MATERIAL FOR THE TASK:
+ + + +

-- ==== Sys2Proof/Laws/Levels.lean ====
section
/-! SUPPORT. Laws/Levels.lean: the level-sourced conditions depend on nothing that the end of a command changes, and what
the end of a command may touch, said once: `settled_finish`. -/

namespace Sys2Proof.Machine

/-! ## What `Within` keeps, field by field -/

section
variable {x : Nat → Nat → Prop} {s t : State} (h : Within x s t)
include h

theorem Within.pwr : t.pwr = s.pwr := by have := congrArg State.pwr h.core; exact this
theorem Within.ftl : t.ftl = s.ftl := by have := congrArg State.ftl h.core; exact this
theorem Within.hrv : t.hrv = s.hrv := by have := congrArg State.hrv h.core; exact this
theorem Within.acd : t.acd = s.acd := by have := congrArg State.acd h.core; exact this
theorem Within.hub : t.hub = s.hub := by have := congrArg State.hub h.core; exact this
theorem Within.bus : t.bus = s.bus := by have := congrArg State.bus h.core; exact this
theorem Within.aqe : t.aqe = s.aqe := by have := congrArg State.aqe h.core; exact this
theorem Within.sec : t.sec = s.sec := by have := congrArg State.sec h.core; exact this
theorem Within.clk : t.clk = s.clk := by have := congrArg State.clk h.core; exact this
theorem Within.ft : t.ft = s.ft := by have := congrArg State.ft h.core; exact this
theorem Within.tat : t.tat = s.tat := by have := congrArg State.tat h.core; exact this
theorem Within.evf : t.evf = s.evf := by have := congrArg State.evf h.core; exact this
theorem Within.snap : t.snap = s.snap := by have := congrArg State.snap h.core; exact this
theorem Within.shadows : t.shadows = s.shadows := by have := congrArg State.shadows h.core; exact this
theorem Within.results : t.results = s.results := by have := congrArg State.results h.core; exact this
theorem Within.inReset : t.inReset = s.inReset := by have := congrArg State.inReset h.core; exact this
theorem Within.freeCtr : t.freeCtr = s.freeCtr := by have := congrArg State.freeCtr h.core; exact this
theorem Within.pending : t.pending = s.pending := by have := congrArg State.pending h.core; exact this
theorem Within.usb : usbView t.usb = usbView s.usb := by have := congrArg State.usb h.core; exact this
theorem Within.streams : t.fratra.streams.map streamView = s.fratra.streams.map streamView := by
  have := congrArg (fun u => u.fratra.streams) h.core; exact this
theorem Within.ops : t.fratra.ops = s.fratra.ops := by have := congrArg (fun u => u.fratra.ops) h.core; exact this
theorem Within.keys (n : Nat) : (t.ten n).keys = (s.ten n).keys := by
  have := congrArg Tenant.keys (h.tens n); exact this
theorem Within.streamCount : t.fratra.streams.length = s.fratra.streams.length := by
  simpa using congrArg List.length h.streams

end

/-! ## The figures the conditions rest on -/

section
variable {x : Nat → Nat → Prop} {s t : State} (h : Within x s t)
include h

theorem Within.fld (page off msb lsb : Nat) (ho : off < 0x1000) (hf : off ≠ Off.IRQ_FLAG) :
    t.fld page off msb lsb = s.fld page off msb lsb := by simp [State.fld, h.reg page off ho hf]

theorem Within.bitAt (page off n : Nat) (ho : off < 0x1000) (hf : off ≠ Off.IRQ_FLAG) :
    t.bit page off n = s.bit page off n := by simp [State.bit, h.reg page off ho hf]

theorem Within.lun (n : Nat) : t.lun n = s.lun n := by simp [State.lun, h.ftl]
theorem Within.rotation : rotation t = rotation s := by simp [Machine.rotation, h.ftl]
theorem Within.refPart : refPart t = refPart s := by simp [Machine.refPart, h.ftl]

theorem Within.keyTotal : keyTotal t = keyTotal s := by simp [Machine.keyTotal, keyCount, h.keys]

theorem Within.quota (n : Nat) : t.quotaBytes n = s.quotaBytes n := by
  simp [State.quotaBytes, h.reg _ _ (by decide : Off.TEN_CAP_QUOTA < 0x1000) (by decide)]

theorem Within.used (n : Nat) : usedCharge t n = usedCharge s n := by simp [usedCharge, h.keys, h.ops]

theorem Within.opTags (n : Nat) : opTags t n = opTags s n := by simp [Machine.opTags, h.ops]

theorem Within.tagQuota (n : Nat) : t.optagQuota n = s.optagQuota n :=
  h.fld _ Off.TEN_OPTAG_QUOTA _ _ (by decide) (by decide)

theorem Within.tenLevels (n : Nat) : tenLevels t n = tenLevels s n := by
  have hk : (t.ten n).keyHold = (s.ten n).keyHold := by have := congrArg Tenant.keyHold (h.tens n); exact this
  unfold Machine.tenLevels
  rw [h.quota, h.used, h.opTags, h.tagQuota, hk]

theorem Within.gmap : gmapBytes t = gmapBytes s ∧ gmapLimit t = gmapLimit s := by
  simp [gmapBytes, gmapLimit, regionsResident, h.ftl, h.fld _ Off.FTL_GMAP_CFG _ _ (by decide) (by decide)]

theorem Within.spare : sparePct100 t = sparePct100 s := by
  have hp : t.sparePct = s.sparePct := h.fld _ Off.FTL_SPARE_CFG _ _ (by decide) (by decide)
  have hf : spareFormat t = spareFormat s := by simp [spareFormat, h.rotation, h.lun, hp, dataBlocks, h.ftl]
  have hl : spareLeft t = spareLeft s := by simp [spareLeft, h.rotation, h.lun, hp, dataBlocks, h.ftl]
  unfold sparePct100
  rw [hf, hl]

theorem Within.wear : wearPct100 t = wearPct100 s := by
  have hr : ratedPe t = ratedPe s := by
    unfold ratedPe
    rw [h.fld _ Off.HLTH_RATED_PE _ _ (by decide) (by decide), h.refPart]
  have he : eraseAvg t = eraseAvg s := by
    have h1 : eraseSum t = eraseSum s := by simp [eraseSum, h.rotation, h.lun]
    have h2 : (fun n => dataBlocks t (t.lun n)) = fun n => dataBlocks s (s.lun n) := by
      funext n
      simp [dataBlocks, h.lun, h.ftl]
    unfold eraseAvg
    rw [h1, h2, h.rotation]
  unfold wearPct100
  rw [hr, he]

theorem Within.temp : tempLimit t = tempLimit s := by
  simp [tempLimit, h.fld _ Off.HLTH_TEMP_CFG _ _ (by decide) (by decide)]

theorem Within.budget : bEff t = bEff s ∧ dirtyBytes t = dirtyBytes s := by
  have hb : ∀ off, off < 0x1000 → off ≠ Off.IRQ_FLAG → ∀ m l, t.fld Pg.HRV off m l = s.fld Pg.HRV off m l :=
    fun off ho hf m l => h.fld _ off _ _ ho hf
  have h1 := hb Off.HRV_BANK_CFG1 (by decide) (by decide)
  have h2 := hb Off.HRV_BANK_CFG2 (by decide) (by decide)
  have h3 := hb Off.HRV_BANK_CFG3 (by decide) (by decide)
  have ha : areaMib t = areaMib s := by simp [areaMib, h.ftl, h.rotation, h.lun]
  have hc : cUsed t = cUsed s := by
    unfold cUsed
    rw [h.hrv, h3]
  have ht : bankTerm t = bankTerm s := by
    unfold bankTerm
    simp only []
    rw [h.hrv, hc, h1, h1, h2, h2]
  refine ⟨?_, by simp [dirtyBytes, h.ftl]⟩
  unfold bEff dMaxMargin State.budgetBytes
  rw [ht, ha, h2, hb Off.HRV_HRV_BUDGET (by decide) (by decide)]

theorem Within.tsFifo (k : Nat) : (t.port k).tsFifo = (s.port k).tsFifo := by
  have := congrArg PortState.tsFifo (h.ports k); exact this

end

/-- A level-sourced condition reads the same before and after the end of a command. -/
theorem levelMask_within {x : Nat → Nat → Prop} {s t : State} (h : Within x s t) (page : Nat) : levelMask t page = levelMask s page := by
  have hk : keyCap t = keyCap s := by simp [keyCap, h.ftl]
  have hc : t.coreOn = s.coreOn := by
    unfold State.coreOn
    rw [h.pwr]
  have hu : (fun n => decide ((t.lun n).upkeep = 3)) = fun n => decide ((s.lun n).upkeep = 3) := by
    funext n
    rw [h.lun]
  have hw : (fun n => decide (2 ≤ (t.lun n).upkeep)) = fun n => decide (2 ≤ (s.lun n).upkeep) := by
    funext n
    rw [h.lun]
  unfold levelMask opTagsAll
  rw [hc, h.ops, h.streamCount, hk, h.keyTotal, h.rotation, hu, hw, h.gmap.1, h.gmap.2, h.spare, h.wear, h.temp,
    h.budget.1, h.budget.2, h.ftl, h.hrv, h.acd, h.hub, h.bus, h.tsFifo, h.tenLevels]

/-! ## The end of a command -/

theorem bit_and (v m : Word) (n : Nat) : (v &&& m).bit n = (v.bit n && m.bit n) := by simp [Word.bit]

theorem settled_refreshLevel (s : State) (page : Nat) : Settled s (refreshLevel s page) := by
  have hl : ∀ (s : State) (l : Store Word), Settled s { s with levels := l } :=
    fun s l => within_of_parts rfl rfl rfl rfl rfl
  unfold refreshLevel
  simp only []
  split
  · exact Within.refl s
  · have h1 := hl s (storePut s.levels page 0 (levelMask s page))
    generalize hs : ({ s with levels := storePut s.levels page 0 (levelMask s page) } : State) = s1 at h1 ⊢
    have h2 : Settled s (raise s1 page (levelMask s page &&& storeLook s.levels page 0)) := by
      refine h1.trans (within_raise _ _ _ fun n hn => .inr ?_)
      rw [bit_and, Bool.and_eq_true] at hn
      exact hn.1
    split
    · exact h2
    · refine (h2.trans (within_raise _ page (levelMask s page &&& ~~~ storeLook s.levels page 0) fun n hn => .inr ?_)).trans
        ((delivered_setFlags _ _ _).mono fun _ _ h => .inl h)
      rw [bit_and, Bool.and_eq_true] at hn
      exact hn.1

/-- Bringing level flags up to date, page after page, stays within what the conditions of the start allow. -/
theorem settled_refreshAll (l : List Nat) (s t : State) (h : Settled s t) : Settled s (l.foldl refreshLevel t) := by
  induction l generalizing t with
  | nil => exact h
  | cons p l ih =>
    refine ih _ (h.trans ((settled_refreshLevel t p).mono fun q n hq => ?_))
    rwa [levelMask_within h] at hq

/-- The end of a command touches only what `Settled` names. -/
theorem settled_finish (s : State) : Settled s (finish s) :=
  settled_refreshAll _ _ _ (within_creditAll s)

/-- A command that is carried out answers a next state, settled from what it did. -/
theorem does_done {c : Instr} {s u : State} (h : exec c s = done u) : Does c s u := ⟨finish u, h, settled_finish u⟩

end Sys2Proof.Machine
end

+ + + +

PROBLEM DESCRIPTION: Please make an exact copy of the lines above from the line with "theorem Within.clk : t.clk" through the line with "theorem Within.freeCtr : t.freeCtr", both ends included.

WRITTEN ANSWER:
theorem Within.clk : t.clk = s.clk := by have := congrArg State.clk h.core; exact this
theorem Within.ft : t.ft = s.ft := by have := congrArg State.ft h.core; exact this
theorem Within.tat : t.tat = s.tat := by have := congrArg State.tat h.core; exact this
theorem Within.evf : t.evf = s.evf := by have := congrArg State.evf h.core; exact this
theorem Within.snap : t.snap = s.snap := by have := congrArg State.snap h.core; exact this
theorem Within.shadows : t.shadows = s.shadows := by have := congrArg State.shadows h.core; exact this
theorem Within.results : t.results = s.results := by have := congrArg State.results h.core; exact this
theorem Within.inReset : t.inReset = s.inReset := by have := congrArg State.inReset h.core; exact this
theorem Within.freeCtr : t.freeCtr = s.freeCtr := by have := congrArg State.freeCtr h.core; exact this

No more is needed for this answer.